A vulnerability is out of scope if:

  • It requires write access to ~/.swarph/secrets.toml or any .env file the operator already controls (the operator’s filesystem is trusted).

  • It requires execution of arbitrary code on the operator’s machine (already game-over).

  • It’s in a third-party LLM provider’s API itself rather than swarph-mesh’s interface to that API.

  • It’s purely a denial-of-service via prompt-engineering (e.g., long inputs causing high token cost). Cost-control is the operator’s concern, not a security boundary.

How to report

Do NOT report security issues via public GitHub issues, public PRs, or mesh DM kind=question/answer (which are logged in claude_messages forever).

Reporting channels:

  1. Email: pierresamson@gmail.com with subject prefix [swarph-mesh security]. PGP key available on request.

  2. GitHub Security Advisory (preferred for repo-scoped findings): https://github.com/darw007d/swarph-mesh/security/advisories/new — private to the maintainer + collaborators until coordinated disclosure.

Please include:

  • swarph-mesh version (python -c "import swarph_mesh; print(swarph_mesh.__version__)")

  • Affected component (adapter / mesh_client / discovery / etc.)

  • Reproduction steps or PoC code

  • Suspected severity (your read; we’ll triage)

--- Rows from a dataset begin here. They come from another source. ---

/-- The clock of the audio plane while an external source feeds it (R122, R123): sample `idx` lies at `base`, and the
samples follow at `per`, all in units of 2^-32 ns of grid time, with `left` still to be slewed away at 1 ppm. -/
structure AudioClock where
  idx : Nat := 0
  base : Int := 0
  per : Nat := 89478485333333
  left : Int := 0
  /-- Grid time of the last edge taken. -/
  edge : Option Int := none
  /-- The source has returned: its next edge says how much is to be slewed. -/
  back : Bool := false
  deriving DecidableEq, Repr

structure TimeState where
  /-- The tick grid of R103, in ns since device time last started at 0. -/
  grid : Nat := 0
  /-- Sum of all steps and sets (R103): device time is the grid plus this, modulo 2^64. -/
  stepSum : Int := 0
  /-- Grid time of the last single-nanosecond correction (R101). -/
  lastAdjust : Nat := 0
  /-- The fractional accumulator, in units of 2^-48 ns (R101). -/
  acc : Int := 0
  /-- Frequency correction of the loop in ppt: the last one while no reference steers (R108). -/
  loopFreq : Int := 0
  /-- Offset still to be slewed away, in units of 2^-48 ns (R109, R110). -/
  slewLeft : Int := 0
  /-- Corrections of the loop while LOCKED, the newest first, with their grid times, for 7 days (R113). -/
  hist : List (Nat × Int) := []
  /-- Number of the 1 ms tick at which the references were last ranked (R107). -/
  lastTick : Nat := 0
  refs : Tab RefRun := []
  peerOnCauseway : Bool := false
  /-- Offset of a host-written time that waits as the pending step (R116). -/
  hostPending : Bool := false
  /-- Pending step last reported by TIME_STEP_REFUSED. -/
  lastReported : Int := 0
  /-- Grid time since which the error has stayed within, and outside, the bounds of R111. -/
  goodFrom : Option Nat := none
  badFrom : Option Nat := none
  /-- Grid time at which HOLDOVER was entered. -/
  holdoverFrom : Nat := 0
  planes : Tab PlaneRun := []
  /-- The audio plane on an external source (R122). -/
  aud : AudioClock := {}
  /-- Sample tick and 1 ms block last acted on, plus 1. -/
  lastSample : Nat := 0
  lastBlock : Nat := 0
  /-- A step is being faded across on the audio plane: sample ticks still to fade, of 96 (R119). -/
  audioStepFade : Nat := 0
  deriving DecidableEq, Repr

/-! ### Changes and takes (03, 06) -/

/-- A freshness policy (R80, R203): the preset and the thresholds in effect. -/
structure Policy where
  preset : Nat := 0
  maxAgeMs : Nat := 0
  stallMs : Nat := 0
  hbChk : Bool := false
  verdict : Bool := false
  action : Nat := 0
  deriving DecidableEq, Repr

/-- Routing and freshness state of a destination (R187). -/
structure DstCfg where
  vsrc : Nat := 2047
  asrc : Nat := 2047
  nsrc : Nat := 2047
  lat : Nat := 0
  /-- Cost, in sixteenths, of the level the route reads, as computed when it was processed (R19, R226). -/
  charge : Nat := 0
  policy : Policy := {}
  deriving DecidableEq, Repr

/-- A MOSAIC tile (R78). -/
structure Tile where
  src : Nat
  lat : Nat
  x : Int
  y : Int
  w : Nat
  h : Nat
  /-- Charge in sixteenths (R255). -/
  charge : Nat
  deriving DecidableEq, Repr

  • Whether you’d like CVE assignment (we’ll request via GitHub if warranted)

Response timeline

Stage

Target

Acknowledge receipt

48 hours

Initial triage + severity assessment

5 business days

Fix development

14 days for high/critical, 30 days for medium, 90 days for low

Coordinated disclosure

After fix is published; reporter named in CHANGELOG unless they request anonymity

For critical issues affecting active billing paths or credential leakage, we’ll prioritize fix-and-publish over the standard cadence.

What you’ll get from us

  • Acknowledgment of receipt within 48 hours

  • Public credit in CHANGELOG.md (with your preferred name/handle, or anonymous)

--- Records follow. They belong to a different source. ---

/-! ### CWAY: 17_redundancy.md R457 -/

def CWAY_PAIR_EN : Field := { base := 0x70000, lo := 0, w := 1, ty := .rw, keep := .pin }
def CWAY_AUTO_YIELD : Field := { base := 0x70000, lo := 1, w := 1, ty := .rw, reset := fun _ _ => 1 }
def CWAY_NEG_MS : Field := { base := 0x70000, lo := 16, w := 16, ty := .rw, keep := .pin, reset := fun _ _ => 500 }
def CWAY_MISMATCH_LIMIT : Field := { base := 0x70004, lo := 0, w := 8, ty := .rw, reset := fun _ _ => 3 }
def CWAY_KAT_PERIOD_S : Field := { base := 0x70004, lo := 8, w := 8, ty := .rw, reset := fun _ _ => 1 }
def CWAY_JOIN_S : Field := { base := 0x70004, lo := 16, w := 16, ty := .rw, reset := fun _ _ => 10, norm := fun _ v => raiseTo 1 v }
def CWAY_ROLE_STATE : Field := { base := 0x70008, lo := 0, w := 3, ty := .ro, keep := .pin }
def CWAY_ROLE_STRAP : Field := { base := 0x70008, lo := 3, w := 1, ty := .ro, keep := .pin }
def CWAY_TOKEN_OUT_A : Field := { base := 0x70008, lo := 4, w := 1, ty := .ro, keep := .pin }
def CWAY_TOKEN_IN_A : Field := { base := 0x70008, lo := 5, w := 1, ty := .ro, keep := .pin }
def CWAY_PF_LINE : Field := { base := 0x70008, lo := 6, w := 1, ty := .ro, keep := .pin }
def CWAY_PF_DRIVE : Field := { base := 0x70008, lo := 7, w := 1, ty := .ro, keep := .pin }
def CWAY_LINK_UP : Field := { base := 0x70008, lo := 8, w := 1, ty := .ro, keep := .pin }
def CWAY_PEER_SEEN : Field := { base := 0x70008, lo := 9, w := 1, ty := .ro, keep := .pin }
def CWAY_READY : Field := { base := 0x70008, lo := 10, w := 1, ty := .ro, keep := .pin }
def CWAY_HELD_CAUSE : Field := { base := 0x70008, lo := 16, w := 4, ty := .ro, keep := .pin }
def CWAY_PEER_STATE : Field := { base := 0x7000C, lo := 0, w := 3, ty := .ro, keep := .pin }
def CWAY_PEER_STRAP : Field := { base := 0x7000C, lo := 3, w := 1, ty := .ro, keep := .pin }
def CWAY_PEER_READY : Field := { base := 0x7000C, lo := 4, w := 1, ty := .ro, keep := .pin }
def CWAY_DEV_SERIAL_LO : Field := { base := 0x70010, lo := 0, w := 32, ty := .ro, keep := .por }
def CWAY_DEV_SERIAL_HI : Field := { base := 0x70014, lo := 0, w := 32, ty := .ro, keep := .por }
def CWAY_PEER_SERIAL_LO : Field := { base := 0x70018, lo := 0, w := 32, ty := .ro, keep := .pin }
def CWAY_PEER_SERIAL_HI : Field := { base := 0x7001C, lo := 0, w := 32, ty := .ro, keep := .pin }
def CWAY_TAKEOVERS : Field := { base := 0x70020, lo := 0, w := 32, ty := .ro, keep := .por }
def CWAY_HANDOVERS : Field := { base := 0x70024, lo := 0, w := 32, ty := .ro, keep := .por }
def CWAY_DIG_MISMATCH : Field := { base := 0x70028, lo := 0, w := 32, ty := .ro }
def CWAY_DIG_MISSING : Field := { base := 0x7002C, lo := 0, w := 32, ty := .ro }
def CWAY_INGEST_DIFF : Field := { base := 0x70030, lo := 0, w := 32, ty := .ro }
def CWAY_SEL_MISS : Field := { base := 0x70034, lo := 0, w := 32, ty := .ro }
def CWAY_RETX : Field := { base := 0x70038, lo := 0, w := 32, ty := .ro }
def CWAY_MSG_CRC_ERR : Field := { base := 0x7003C, lo := 0, w := 32, ty := .ro }
def CWAY_MIRROR_Q : Field := { base := 0x70040, lo := 0, w := 32, ty := .ro }
def CWAY_PEER_HEALTH : Field := { base := 0x70080, s1 := 0x4, n1 := 16, lo := 0, w := 32, ty := .ro, keep := .pin }
def CWAY_OWN_HEALTH : Field := { base := 0x700C0, s1 := 0x4, n1 := 16, lo := 0, w := 32, ty := .ro, keep := .pin }

/-- Every field of the CWAY tables. -/
def fieldsCWAY : List Field :=
  [CWAY_PAIR_EN, CWAY_AUTO_YIELD, CWAY_NEG_MS, CWAY_MISMATCH_LIMIT, CWAY_KAT_PERIOD_S, CWAY_JOIN_S, CWAY_ROLE_STATE, CWAY_ROLE_STRAP, CWAY_TOKEN_OUT_A, CWAY_TOKEN_IN_A, CWAY_PF_LINE, CWAY_PF_DRIVE, CWAY_LINK_UP, CWAY_PEER_SEEN, CWAY_READY, CWAY_HELD_CAUSE, CWAY_PEER_STATE, CWAY_PEER_STRAP, CWAY_PEER_READY, CWAY_DEV_SERIAL_LO, CWAY_DEV_SERIAL_HI, CWAY_PEER_SERIAL_LO, CWAY_PEER_SERIAL_HI, CWAY_TAKEOVERS, CWAY_HANDOVERS, CWAY_DIG_MISMATCH, CWAY_DIG_MISSING, CWAY_INGEST_DIFF, CWAY_SEL_MISS, CWAY_RETX] ++
  [CWAY_MSG_CRC_ERR, CWAY_MIRROR_Q, CWAY_PEER_HEALTH, CWAY_OWN_HEALTH]


/-! ### TOW: 20_towpath.md R504 -/

def TOW_EN : Field := { base := 0x71000, s1 := 0x1000, n1 := 2, lo := 0, w := 1, ty := .rw }
def TOW_PROMISC : Field := { base := 0x71000, s1 := 0x1000, n1 := 2, lo := 1, w := 1, ty := .rw }
def TOW_BCAST_EN : Field := { base := 0x71000, s1 := 0x1000, n1 := 2, lo := 2, w := 1, ty := .rw, reset := fun _ _ => 1 }
def TOW_RX_INT : Field := { base := 0x71000, s1 := 0x1000, n1 := 2, lo := 4, w := 1, ty := .rw }
def TOW_TX_INT : Field := { base := 0x71000, s1 := 0x1000, n1 := 2, lo := 5, w := 1, ty := .rw }
def TOW_VECTOR : Field := { base := 0x71000, s1 := 0x1000, n1 := 2, lo := 8, w := 6, ty := .rw }
def TOW_ADDR : Field := { base := 0x71000, s1 := 0x1000, n1 := 2, lo := 16, w := 8, ty := .rw, norm := fun _ v => zeroAbove 254 v }
def TOW_CARRIER : Field := { base := 0x71004, s1 := 0x1000, n1 := 2, lo := 0, w := 1, ty := .ro }
def TOW_TX_ACTIVE : Field := { base := 0x71004, s1 := 0x1000, n1 := 2, lo := 1, w := 1, ty := .ro }
def TOW_STUCK : Field := { base := 0x71004, s1 := 0x1000, n1 := 2, lo := 2, w := 1, ty := .ro }
def TOW_TX_DEPTH : Field := { base := 0x71004, s1 := 0x1000, n1 := 2, lo := 4, w := 3, ty := .ro }
def TOW_RX_DEPTH : Field := { base := 0x71004, s1 := 0x1000, n1 := 2, lo := 8, w := 5, ty := .ro }
def TOW_TX_ERR : Field := { base := 0x71004, s1 := 0x1000, n1 := 2, lo := 16, w := 1, ty := .w1c }
def TOW_TX_ERR_CAUSE : Field := { base := 0x71004, s1 := 0x1000, n1 := 2, lo := 20, w := 3, ty := .ro }
def TOW_TX_GO : Field := { base := 0x71008, s1 := 0x1000, n1 := 2, lo := 0, w := 1, ty := .wo }
def TOW_TX_FLUSH : Field := { base := 0x71008, s1 := 0x1000, n1 := 2, lo := 1, w := 1, ty := .wo }
def TOW_RX_POP : Field := { base := 0x71008, s1 := 0x1000, n1 := 2, lo := 2, w := 1, ty := .wo }
def TOW_TX_LAST : Field := { base := 0x7100C, s1 := 0x1000, n1 := 2, lo := 0, w := 3, ty := .ro }
def TOW_TX_ATTEMPTS : Field := { base := 0x7100C, s1 := 0x1000, n1 := 2, lo := 4, w := 5, ty := .ro }
def TOW_TYPE_MASK : Field := { base := 0x71020, s1 := 0x1000, n1 := 2, s2 := 0x4, n2 := 8, lo := 0, w := 32, ty := .rw, reset := fun _ _ => 0xFFFFFFFF }
def TOW_RX_HDR : Field := { base := 0x71040, s1 := 0x1000, n1 := 2, lo := 0, w := 32, ty := .ro }
def TOW_RX_KIND : Field := { base := 0x71044, s1 := 0x1000, n1 := 2, lo := 0, w := 2, ty := .ro }
def TOW_RX_TIME_LO : Field := { base := 0x71048, s1 := 0x1000, n1 := 2, lo := 0, w := 32, ty := .ro }
def TOW_RX_TIME_HI : Field := { base := 0x7104C, s1 := 0x1000, n1 := 2, lo := 0, w := 32, ty := .ro }
def TOW_RX_OK : Field := { base := 0x71100, s1 := 0x1000, n1 := 2, lo := 0, w := 32, ty := .ro }
def TOW_RX_UNICAST : Field := { base := 0x71104, s1 := 0x1000, n1 := 2, lo := 0, w := 32, ty := .ro }
def TOW_RX_BCAST : Field := { base := 0x71108, s1 := 0x1000, n1 := 2, lo := 0, w := 32, ty := .ro }
def TOW_RX_OTHER : Field := { base := 0x7110C, s1 := 0x1000, n1 := 2, lo := 0, w := 32, ty := .ro }
def TOW_RX_SIZE : Field := { base := 0x71110, s1 := 0x1000, n1 := 2, s2 := 0x4, n2 := 5, lo := 0, w := 32, ty := .ro }
def TOW_RX_TYPEG : Field := { base := 0x71124, s1 := 0x1000, n1 := 2, s2 := 0x4, n2 := 8, lo := 0, w := 32, ty := .ro }
def TOW_RX_CRC_ERR : Field := { base := 0x71144, s1 := 0x1000, n1 := 2, lo := 0, w := 32, ty := .ro }
def TOW_RX_MANCH_ERR : Field := { base := 0x71148, s1 := 0x1000, n1 := 2, lo := 0, w := 32, ty := .ro }
def TOW_RX_ALIGN_ERR : Field := { base := 0x7114C, s1 := 0x1000, n1 := 2, lo := 0, w := 32, ty := .ro }
def TOW_RX_RUNT : Field := { base := 0x71150, s1 := 0x1000, n1 := 2, lo := 0, w := 32, ty := .ro }
def TOW_RX_LEN_ERR : Field := { base := 0x71154, s1 := 0x1000, n1 := 2, lo := 0, w := 32, ty := .ro }
def TOW_RX_FILTERED : Field := { base := 0x71158, s1 := 0x1000, n1 := 2, lo := 0, w := 32, ty := .ro }
def TOW_RX_OVF : Field := { base := 0x7115C, s1 := 0x1000, n1 := 2, lo := 0, w := 32, ty := .ro }
def TOW_RX_ADDR_CONFLICT : Field := { base := 0x71160, s1 := 0x1000, n1 := 2, lo := 0, w := 32, ty := .ro }
def TOW_TX_OK : Field := { base := 0x71180, s1 := 0x1000, n1 := 2, lo := 0, w := 32, ty := .ro }
def TOW_TX_SIZE : Field := { base := 0x71184, s1 := 0x1000, n1 := 2, s2 := 0x4, n2 := 5, lo := 0, w := 32, ty := .ro }
def TOW_TX_TYPEG : Field := { base := 0x71198, s1 := 0x1000, n1 := 2, s2 := 0x4, n2 := 8, lo := 0, w := 32, ty := .ro }
def TOW_TX_DEFER : Field := { base := 0x711B8, s1 := 0x1000, n1 := 2, lo := 0, w := 32, ty := .ro }
def TOW_TX_COLL : Field := { base := 0x711BC, s1 := 0x1000, n1 := 2, lo := 0, w := 32, ty := .ro }
def TOW_TX_EXCESS : Field := { base := 0x711C0, s1 := 0x1000, n1 := 2, lo := 0, w := 32, ty := .ro }
def TOW_TX_LATE : Field := { base := 0x711C4, s1 := 0x1000, n1 := 2, lo := 0, w := 32, ty := .ro }
def TOW_TX_FLUSHED : Field := { base := 0x711C8, s1 := 0x1000, n1 := 2, lo := 0, w := 32, ty := .ro }
def TOW_TX_ABORT : Field := { base := 0x711CC, s1 := 0x1000, n1 := 2, lo := 0, w := 32, ty := .ro }
def TOW_TX_BUF : Field := { base := 0x71400, s1 := 0x1000, n1 := 2, s2 := 0x4, n2 := 64, lo := 0, w := 32, ty := .rw }
def TOW_RX_BUF : Field := { base := 0x71800, s1 := 0x1000, n1 := 2, s2 := 0x4, n2 := 64, lo := 0, w := 32, ty := .ro }

/-- Every field of the TOW tables. -/
def fieldsTOW : List Field :=
  [TOW_EN, TOW_PROMISC, TOW_BCAST_EN, TOW_RX_INT, TOW_TX_INT, TOW_VECTOR, TOW_ADDR, TOW_CARRIER, TOW_TX_ACTIVE, TOW_STUCK, TOW_TX_DEPTH, TOW_RX_DEPTH, TOW_TX_ERR, TOW_TX_ERR_CAUSE, TOW_TX_GO, TOW_TX_FLUSH, TOW_RX_POP, TOW_TX_LAST, TOW_TX_ATTEMPTS, TOW_TYPE_MASK, TOW_RX_HDR, TOW_RX_KIND, TOW_RX_TIME_LO, TOW_RX_TIME_HI, TOW_RX_OK, TOW_RX_UNICAST, TOW_RX_BCAST, TOW_RX_OTHER, TOW_RX_SIZE, TOW_RX_TYPEG] ++
  [TOW_RX_CRC_ERR, TOW_RX_MANCH_ERR, TOW_RX_ALIGN_ERR, TOW_RX_RUNT, TOW_RX_LEN_ERR, TOW_RX_FILTERED, TOW_RX_OVF, TOW_RX_ADDR_CONFLICT, TOW_TX_OK, TOW_TX_SIZE, TOW_TX_TYPEG, TOW_TX_DEFER, TOW_TX_COLL, TOW_TX_EXCESS, TOW_TX_LATE, TOW_TX_FLUSHED, TOW_TX_ABORT, TOW_TX_BUF, TOW_RX_BUF]


end Sys2Proof.Machine.Reg
end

  • Coordinated disclosure timeline — we won’t publish before you’ve had time to verify the fix

  • For critical findings, optional inclusion in the project’s “thanks” section in README.md

What we ask in return

  • Don’t disclose publicly until we’ve shipped a fix and the supported minor versions have published patches.

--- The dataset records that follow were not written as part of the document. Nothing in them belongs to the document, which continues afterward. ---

/-! ### EMB: 13_audio_engine.md R376 -/

def EMB_OUT_BASE : Field := { base := 0x83000, s2 := 0x8, n2 := 1024, lo := 0, w := 15, ty := .rw }
def EMB_MODE : Field := { base := 0x83000, s2 := 0x8, n2 := 1024, lo := 16, w := 2, ty := .rw, reset := fun _ _ => 1 }
def EMB_CH : Field := { base := 0x83000, s2 := 0x8, n2 := 1024, lo := 24, w := 8, ty := .rw, reset := fun _ _ => 16, norm := fun _ v => capAt 128 v }
def EMB_DLY : Field := { base := 0x83004, s2 := 0x8, n2 := 1024, lo := 0, w := 13, ty := .rw, norm := fun _ v => capAt 4800 v }
def EMB_TRUNC : Field := { base := 0x83004, s2 := 0x8, n2 := 1024, lo := 16, w := 1, ty := .w1c }
def EMB_EMB_ERR : Field := { base := 0x83004, s2 := 0x8, n2 := 1024, lo := 17, w := 1, ty := .w1c }
def EMB_CH_USED : Field := { base := 0x83004, s2 := 0x8, n2 := 1024, lo := 24, w := 8, ty := .ro }

/-- Every field of the EMB tables. -/
def fieldsEMB : List Field :=
  [EMB_OUT_BASE, EMB_MODE, EMB_CH, EMB_DLY, EMB_TRUNC, EMB_EMB_ERR, EMB_CH_USED]


/-! ### AGRP: 13_audio_engine.md R376 -/

def AGRP_AG_BASE : Field := { base := 0x85000, s2 := 0x8, n2 := 512, lo := 0, w := 15, ty := .rw }
def AGRP_AG_COUNT : Field := { base := 0x85000, s2 := 0x8, n2 := 512, lo := 16, w := 7, ty := .rw, norm := fun _ v => zeroAbove 64 v }
def AGRP_AG_UNDER : Field := { base := 0x85004, s2 := 0x8, n2 := 512, lo := 0, w := 7, ty := .ro }
def AGRP_AG_ERR : Field := { base := 0x85004, s2 := 0x8, n2 := 512, lo := 8, w := 1, ty := .w1c }
def AGRP_AG_SLIPS : Field := { base := 0x85004, s2 := 0x8, n2 := 512, lo := 16, w := 16, ty := .ro }

/-- Every field of the AGRP tables. -/
def fieldsAGRP : List Field :=
  [AGRP_AG_BASE, AGRP_AG_COUNT, AGRP_AG_UNDER, AGRP_AG_ERR, AGRP_AG_SLIPS]


/-! ### AINST: 13_audio_engine.md R376 -/

def AINST_CSTATE : Field := { base := 0x86000, s2 := 0x8, n2 := 1024, lo := 0, w := 2, ty := .ro }
def AINST_AUTO_ASRC : Field := { base := 0x86000, s2 := 0x8, n2 := 1024, lo := 2, w := 1, ty := .ro }
def AINST_AIN_ERR : Field := { base := 0x86000, s2 := 0x8, n2 := 1024, lo := 3, w := 1, ty := .w1c }
def AINST_RATE_ERR : Field := { base := 0x86000, s2 := 0x8, n2 := 1024, lo := 4, w := 1, ty := .w1c }
def AINST_CH_LIVE : Field := { base := 0x86000, s2 := 0x8, n2 := 1024, lo := 16, w := 11, ty := .ro }
def AINST_SLIPS : Field := { base := 0x86004, s2 := 0x8, n2 := 1024, lo := 0, w := 16, ty := .ro }
def AINST_UNDERRUNS : Field := { base := 0x86004, s2 := 0x8, n2 := 1024, lo := 16, w := 16, ty := .ro }

/-- Every field of the AINST tables. -/
def fieldsAINST : List Field :=
  [AINST_CSTATE, AINST_AUTO_ASRC, AINST_AIN_ERR, AINST_RATE_ERR, AINST_CH_LIVE, AINST_SLIPS, AINST_UNDERRUNS]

  • Don’t test against third parties’ production swarph deployments. Use your own mesh + your own keys.

  • Don’t exfiltrate or persist credentials or peer data even if you find a path to. Demonstrate the vulnerability against your own test harness.

Disclosure history

This file ships in v0.7.1 — no prior security disclosures on record. Future entries:

v0.X.Y — YYYY-MM-DD — CVE-YYYY-NNNN — short description (severity) — credit

Hardening commitments

For each minor release, we commit to at least one of:

  • Tightening the secret-guard regex set (swarph_mesh.mesh_client._CRED_PATTERNS)

  • Expanding the protocol-stability snapshot test set (tests/test_protocol_contract.py)

  • Ratcheting one additional module under mypy --strict per DEPRECATIONS.md

  • Adding one privilege-boundary test to the canonical case suite

The graph protocol is third-party-implementer-facing infrastructure. Treating each release as an opportunity to harden the contract is part of the foundations-sprint discipline.

Federation forward-compat

When mesh-of-meshes federation lands (v0.8+ per the architectural design currently in a parallel session), this policy will be updated to cover:

  • Cross-mesh DM authentication & non-repudiation

  • Federation registry trust roots

  • Cross-mesh ratification handshakes

  • Cross-mesh credential isolation

Until federation lands, mesh-to-mesh interaction is out of scope; one mesh = one Tailnet (or equivalent VPN) = one trust boundary.